Recommendations for resuscitation strategies for adult and paediatric patients with septic shock
In resuscitation for septic shock in adults, give 250-500 mL crystalloid fluid as a rapid bolus in the first 15- 30 minutes and reassess for signs of fluid overload after each bolus.
In resuscitation for septic shock in children, give 10-20 mL/kg crystalloid fluid as a rapid bolus in the first 30-60 minutes and reassess for signs of fluid overload after each bolus.

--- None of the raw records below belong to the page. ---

/-- Pulse counts at the pass latch (R282). -/
def State.pulseLatch (pass : Nat) (s : State) (p : Nat) : State :=
  let x : Pulse := Tbl.get {} s.lop.pulses p
  let gate := max 1 (s.fld .LOP_PULSECFG 15 0 p)
  let hist := (if x.edges = 0 then x.hist else (pass, x.edges) :: x.hist).filter fun e => decide (pass < e.1 + gate)
  let idle := if x.edges = 0 then min 65535 (x.idle + 1) else 0
  let s := { s with lop := { s.lop with pulses := Tbl.put {} s.lop.pulses p { edges := 0, hist := hist, idle := idle } } }
  let s := s.setRg .LOP_PULSECNT ((hist.map (·.2)).foldl (· + ·) 0) p
  if max 1 (s.fld .LOP_PULSECFG 31 16 p) ≤ idle then s.setFlag .LOP_PSTAT p else s

/-- The inputs of one loop at the pass latch (R280). -/
def State.loopLatch (s : State) (n : Nat) : State :=
  let l := s.loop n
  s.setLoop n { l with got := { fb := s.srcRead (s.rg .LOP_FBSRC n) l.fb, ff := s.srcRead (s.rg .LOP_FFSRC n) l.ff,
                                sp := s.srcRead (s.rg .LOP_SPSRC n) l.spx } }

/-- The pass latch: pulse counts, then the sources of every loop (R279 to R282). -/
def State.passLatch (s : State) (p : LoopPass) : State :=
  let s := (List.range 4).foldl (State.pulseLatch (s.rg .LOP_PASSCNT)) s
  let s := p.rest.foldl State.loopLatch s
  { s with lop := { s.lop with seen := s.adc.count, pass := some { p with latched := true } } }

/-- The loop whose turn has come reads its words and its command and writes its output (Table 12-3). -/
def State.loopTurn (s : State) : State :=
  match s.lop.pass with
  | some p =>
    match p.rest with
    | n :: rest =>
      if p.from_ + 500 + 160 * p.q ≤ s.frc then
        State.loopEval (stampNs p.stamp) { s with lop := { s.lop with pass := some { p with q := p.q + 1, rest := rest } } } n
      else s
    | [] => { s with lop := { s.lop with pass := none } }
  | none => s

/-- The pass in progress goes on at an FRC count: its latch 0.5 µs after the start, then each loop in its turn (R279). -/
def State.passTick (s : State) : State :=
  match s.lop.pass with
  | some p =>
    if s.frc < p.from_ + 500 then s
    else iterUpto (p.rest.length + 1) (fun _ => State.loopTurn) (if p.latched then s else s.passLatch p)
  | none => s

/-- A pass begins (R278, R279). Its length, beyond the last turn, is open up to the bound. -/
def State.loopPass (s : State) (stamp : Stamp) (free : Bool) : State :=
  let nloop := min 64 (s.fld .LOP_CFG 22 16)
  let (v, s) := s.freeNext
  let len := if nloop = 0 then 500 else 340 + 160 * nloop + min 160 v
  let s := s.setRg .LOP_PASSCNT ((s.rg .LOP_PASSCNT + 1) % 2 ^ 64)
  let s := s.setRg .LOP_PASSTIME (len + 2 ^ 16 * max len (s.fld .LOP_PASSTIME 31 16))
  let p : LoopPass := { stamp := stamp, from_ := s.frc, rest := s.lop.order.take nloop }
  { s with lop := { s.lop with last := some s.frc, free := free, busyTo := s.frc + len, pass := some p } }

/-- A start edge at internal target 3 (R278). -/
def execLoopPass (s : State) :=
  match Tbl.get [] s.edges 3 with
  | [] => done s
  | e :: rest =>
    let s := { s with edges := Tbl.put [] s.edges 3 rest }
    if !s.domOn 11 then done s
    else match s.lop.last with
      | none => done (s.loopPass e.stamp false)
      | some f =>
        if s.lop.free && decide (e.frc ≤ f + 2 * us) then done { s with lop := { s.lop with free := false } }
        else if e.frc < s.lop.busyTo then
          done ((s.setFld .LOP_EV 15 8 (satInc 8 (s.fld .LOP_EV 15 8))).setFlag .LOP_STAT 3)
        else if (e.frc - f) * 2 * rateHz (s.fld .LOP_CFG 1 0) < sec then
          done ((s.setFld .LOP_EV 7 0 (satInc 8 (s.fld .LOP_EV 7 0))).setFlag .LOP_STAT 4)
        else done (s.loopPass e.stamp false)

/-- No start edge within Ts + 2 µs: the engine starts the pass itself (R278). -/
def execLoopFreewheel (s : State) :=
  match s.lop.last with
  | none => done s
  | some f =>
    if s.domOn 11 && (Tbl.get [] s.edges 3).isEmpty &&
        decide (f + 2 * us ≤ s.frc ∧ sec ≤ (s.frc - f - 2 * us) * rateHz (s.fld .LOP_CFG 1 0)) then
      let s := (s.setFld .LOP_EV 31 16 (satInc 16 (s.fld .LOP_EV 31 16))).setFlag .LOP_STAT 5
      done ((s.fire 31 0).loopPass s.dt true)
    else done s

/-! Commands (R286) and coefficients (R289, R290) -/

/-- A write of LOP_CMD. -/
def State.loopCmd (s : State) (n cmd : Nat) : State :=
  let l := s.loop n
  if l.st.takes cmd then s.setLoop n { l with cmd := some cmd } else s.setFlag .LOP_STAT 6

def execLoopRun (n : Nat) (s : State) := if n < 64 then done (s.loopCmd n 1) else done s
def execLoopHold (n : Nat) (s : State) := if n < 64 then done (s.loopCmd n 2) else done s
def execLoopSafe (n : Nat) (s : State) := if n < 64 then done (s.loopCmd n 3) else done s
def execLoopOff (n : Nat) (s : State) := if n < 64 then done (s.loopCmd n 4) else done s

/-- The checks of R290 on coefficient w, the other words as `get` gives them. -/
def coefOk (get : Nat → Nat) (w v : Nat) : Bool :=
  let g (i : Nat) : Nat := if i = w then v else get i
  if fSpecial v then false
  else if w = Coef.omin ∨ w = Coef.omax ∨ w = Coef.safe then
    fLe (g Coef.omin) (g Coef.omax) && fLe (g Coef.omin) (g Coef.safe) && fLe (g Coef.safe) (g Coef.omax)
  else if w = Coef.ramp then fLt 0 v
  else if w = Coef.escale ∨ w = Coef.spslew then fLe 0 v
  else if w = Coef.pa then fLe 0 v && fLe v f1.w
  else true

def execCoefWrite (n w v : Nat) (s : State) :=
  if 64 ≤ n ∨ 14 ≤ w then done s
  else if coefOk (fun i => s.rg .LOP_COEF n i) w (v % 2 ^ 32) then done (s.setRg .LOP_COEF (v % 2 ^ 32) n w)
  else done (s.setFlag .LOP_STAT 7)

def execGainWrite (g i v : Nat) (s : State) :=
  if 64 ≤ g ∨ 256 ≤ i then done s
  else if fSpecial (v % 2 ^ 32) then done (s.setFlag .LOP_STAT 7)
  else done (s.setRg .LOP_GAIN (v % 2 ^ 32) g i)

def execLopEvRead (q : Requester) (s : State) := done (s.readClear q .LOP_EV)
def execLopFcntRead (q : Requester) (n : Nat) (s : State) := done (s.readClear q .LOP_FCNT n)

/-- A rising edge on PULSE_INp; the glitch filter ignores levels of less than 100 ns (R282). -/
def execPulseInEdge (x : PulseEdge) (s : State) :=
  let p := x.input
  if p < 4 && decide (100 ≤ x.low ∧ 100 ≤ x.high) && s.domOn 11 then
    let s := { s with lop := { s.lop with pulses := Tbl.upd {} s.lop.pulses p fun x => { x with edges := x.edges + 1 } } }
    done (s.clrFlag .LOP_PSTAT p)
  else done s

end Sys2Proof.Machine
end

Fluid resuscitation may lead to volume overload, including respiratory failure, particularly with ARDS. If there is no response to fluid loading or signs of volume overload appear (for example, jugular venous distension, crackles on lung auscultation, pulmonary edema on imaging, or hepatomegaly in children), then reduce or discontinue fluid administration. This step is particularly important in patients with hypoxemic respiratory failure.
- Crystalloids include normal saline and Ringer’s lactate, with a preference for Ringer’s lactate.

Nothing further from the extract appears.